2.13.1.4. Example Code 2: Logical Expression Mutant (Remove Conditionals)¶
As an example, we want to write a function that takes a number and returns TRUE if the number is positive and FALSE if the number is zero or negative.
1 public static boolean PositiveCheck(int number) {
2 if (number > 0) { // --> true or false (2 cases)
3 return true; // positive number
4 }
5 else {
6 return false; // zero or negative number
7 }
8 }
Executing mutation testing will mutate the code as follows.
Replacing the logical expression with TRUE:
1 public static boolean PositiveCheck(int number) {
2 if (true) { // --> true or false (2 cases)
3 return true; // positive number
4 }
5 else {
6 return false; // zero or negative number
7 }
8 }
Replacing the logical expression with FALSE:
1 public static boolean PositiveCheck(int number) {
2 if (false) { // --> true or false (2 cases)
3 return true; // positive number
4 }
5 else {
6 return false; // zero or negative number
7 }
8 }
Without tests to execute this code, it will generate the following mutations in the LINES_NOT_TESTED group under the Mutations List tab.
The icons for unresolve mutants are shown as “red bugs”.
Figure 2.13.2: Example Code 2: Logical Expression Mutant (Remove Conditionals) without test cases¶
In order to fix the mutations, we can write the following test case assertions:
1 // testEvenOddCheckWithEvenNumber tests for positive number
2 @Test
3 public void testPositiveCheckWithPositiveNumber() {
4 assertTrue(SimpleExample.PositiveCheck(10));
5 }
6
7 // testEvenOddCheckWithOddNumber tests for zero
8 @Test
9 public void testPositiveCheckWithZero() {
10 assertFalse(SimpleExample.PositiveCheck(0));
11 }
12
13 // testEvenOddCheckWithOddNumber tests for negative number
14 @Test
15 public void testPositiveCheckWithNegativeNumber() {
16 assertFalse(SimpleExample.PositiveCheck(-5));
17 }
If we run the mutation testing again then we will not get any of the previous mutations in the LINES_NOT_TESTED group under the Mutations List tab.
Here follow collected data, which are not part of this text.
-- ==== Sys2Proof/Machine/Dispatch.lean ====
section
/-! DEFINITION. One arm per row of the opcode table. -/

namespace Sys2Proof.Machine

def exec (i : Instr) (s : State) : Host.Outcome State Fault Refusal :=
  match i with
  -- operations
  | .nop => Sys2Proof.Machine.execNop s
  | .select => Sys2Proof.Machine.execSelect s
  | .deselect => Sys2Proof.Machine.execDeselect s
  | .xmit => Sys2Proof.Machine.execXmit s
  | .rcvr => Sys2Proof.Machine.execRcvr s
  | .clktrain => Sys2Proof.Machine.execClktrain s
  | .waitready => Sys2Proof.Machine.execWaitready s
  | .sendcmd => Sys2Proof.Machine.execSendcmd s
  | .sendacmd => Sys2Proof.Machine.execSendacmd s
  | .rcvrblk => Sys2Proof.Machine.execRcvrblk s
  | .xmitblk => Sys2Proof.Machine.execXmitblk s
  | .read => Sys2Proof.Machine.execRead s
  | .write => Sys2Proof.Machine.execWrite s
  | .reserved code => Sys2Proof.Machine.execReserved code s
  -- wire command frames
  | .goIdle arg => Sys2Proof.Machine.execGoIdle arg s
  | .opCondMmc arg => Sys2Proof.Machine.execOpCondMmc arg s
  | .sendIfCond arg => Sys2Proof.Machine.execSendIfCond arg s
  | .sendCsd arg => Sys2Proof.Machine.execSendCsd arg s
  | .sendCid arg => Sys2Proof.Machine.execSendCid arg s
  | .stopTransmission arg => Sys2Proof.Machine.execStopTransmission arg s
  | .setBlocklen arg => Sys2Proof.Machine.execSetBlocklen arg s
  | .readSingleBlock arg => Sys2Proof.Machine.execReadSingleBlock arg s
  | .readMultipleBlock arg => Sys2Proof.Machine.execReadMultipleBlock arg s
  | .acmdSetBlockCount arg => Sys2Proof.Machine.execAcmdSetBlockCount arg s
  | .writeBlock arg => Sys2Proof.Machine.execWriteBlock arg s
  | .writeMultipleBlock arg => Sys2Proof.Machine.execWriteMultipleBlock arg s
  | .acmdOpCond arg => Sys2Proof.Machine.execAcmdOpCond arg s
  | .appCmd arg => Sys2Proof.Machine.execAppCmd arg s
  | .readOcr arg => Sys2Proof.Machine.execReadOcr arg s
  | .sdcmdOther idx arg => Sys2Proof.Machine.execSdcmdOther idx arg s
  -- tokens and responses
  | .tokenStartSingle => Sys2Proof.Machine.execTokenStartSingle s
  | .tokenStartMulti => Sys2Proof.Machine.execTokenStartMulti s
  | .tokenStop => Sys2Proof.Machine.execTokenStop s
  | .tokenReadStart => Sys2Proof.Machine.execTokenReadStart s
  | .dataResponseAccepted response => Sys2Proof.Machine.execDataResponseAccepted response s
  | .r1Valid status => Sys2Proof.Machine.execR1Valid status s

end Sys2Proof.Machine
end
2.13.1.5. Example Code 3: Multiple Mutants in One (EvenOddCheck)¶
We can have programming statements where we have both arithmetic operation(s) and logical expression(s). In such cases, mutation testing will return mutants for each type and list them under the Mutations List tab.
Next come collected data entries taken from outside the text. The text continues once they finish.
/-! ### finish -/

@[simp] theorem State.finish_opr (res : Result) (s : State) : (s.finish res).opr = s.opr := rfl
@[simp] theorem State.finish_ctrl (res : Result) (s : State) : (s.finish res).ctrl = s.ctrl := rfl
@[simp] theorem State.finish_stat (res : Result) (s : State) : (s.finish res).stat = setBit0 s.stat false := rfl
@[simp] theorem State.finish_result (res : Result) (s : State) : (s.finish res).result = res.code := rfl
@[simp] theorem State.finish_dstatus (res : Result) (s : State) : (s.finish res).dstatus = s.dstatus := rfl
@[simp] theorem State.finish_ctype (res : Result) (s : State) : (s.finish res).ctype = s.ctype := rfl
@[simp] theorem State.finish_data (res : Result) (s : State) : (s.finish res).data = s.data := rfl
@[simp] theorem State.finish_r1 (res : Result) (s : State) : (s.finish res).r1 = s.r1 := rfl
@[simp] theorem State.finish_cmdidx (res : Result) (s : State) : (s.finish res).cmdidx = s.cmdidx := rfl
@[simp] theorem State.finish_drv (res : Result) (s : State) : (s.finish res).drv = s.drv := rfl
@[simp] theorem State.finish_tshort (res : Result) (s : State) : (s.finish res).tshort = s.tshort := rfl
@[simp] theorem State.finish_tlong (res : Result) (s : State) : (s.finish res).tlong = s.tlong := rfl
@[simp] theorem State.finish_arg (res : Result) (s : State) : (s.finish res).arg = s.arg := rfl
@[simp] theorem State.finish_buf (res : Result) (s : State) : (s.finish res).buf = s.buf := rfl
@[simp] theorem State.finish_cnt (res : Result) (s : State) : (s.finish res).cnt = s.cnt := rfl
@[simp] theorem State.finish_blkdone (res : Result) (s : State) : (s.finish res).blkdone = s.blkdone := rfl
@[simp] theorem State.finish_seq (res : Result) (s : State) : (s.finish res).seq = .idle := rfl
@[simp] theorem State.finish_bus (res : Result) (s : State) : (s.finish res).bus = s.bus := rfl
@[simp] theorem State.finish_past (res : Result) (s : State) : (s.finish res).past = s.past := rfl
@[simp] theorem State.finish_mem (res : Result) (s : State) : (s.finish res).mem = s.mem := rfl
@[simp] theorem State.finish_params (res : Result) (s : State) : (s.finish res).params = s.params := rfl
@[simp] theorem State.finish_card (res : Result) (s : State) : (s.finish res).card = s.card := rfl
@[simp] theorem State.finish_env (res : Result) (s : State) : (s.finish res).env = s.env := rfl
@[simp] theorem State.finish_turn (res : Result) (s : State) : (s.finish res).turn = s.turn := rfl
@[simp] theorem State.finish_rdata (res : Result) (s : State) : (s.finish res).rdata = s.rdata := rfl

end Sys2Proof.Machine
end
For example, we want to write a function that takes a number and returns TRUE if the number is even and FALSE if the number is odd.
1 public static boolean EvenOddCheck(int number) {
2 if (number % 2 == 0) { // --> arithmetic operation (2 cases); logical expression (2 cases)
3 return true; // even number
4 }
5 else {
6 return false; // odd number
7 }
8 }
As a result, it will generate the following mutations under the Mutations List tab:
Figure 2.13.3: Example Code 3: Multiple Mutants in One Statement without test cases¶
In order to fix the mutations, we can write the following test case assertions:
1 // testEvenOddCheckWithEvenNumber tests for even number
2 @Test
3 public void testEvenOddCheckWithEvenNumber() {
4 assertTrue(SimpleExample.EvenOddCheck(10));
5 }
6
7 // testEvenOddCheckWithOddNumber tests for odd number
8 @Test
9 public void testEvenOddCheckWithOddNumber() {
10 assertFalse(SimpleExample.EvenOddCheck(5));
11 }
If we run the mutation testing again then we will not get any of the previous mutations in the LINES_NOT_TESTED group under the Mutations List tab.
2.13.1.6. Example Code 4: Loop Conditions (optional)¶
A loop contains a logical expression that needs testing. However, this is often optional and does not negatively impact mutation coverage.
For example:
1for (int i = 0; i < 10; i++)
Keep in mind, if you don’t test the terminating condition of a for loop then your code might get stuck in an infinite loop.